#### RECORDED DATA:
-- ==== Sys2Proof/Machine/Dispatch.lean ====
section
/-! DEFINITION. One arm per command: which meaning it has. -/
namespace Sys2Proof.Machine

#### TASK TO COMPLETE:
Copy each line of the data above without altering a single character.

#### SOLUTION FOR THIS PROBLEM:
-- ==== Sys2Proof/Machine/Dispatch.lean ====
section
/-! DEFINITION. One arm per command: which meaning it has. -/
namespace Sys2Proof.Machine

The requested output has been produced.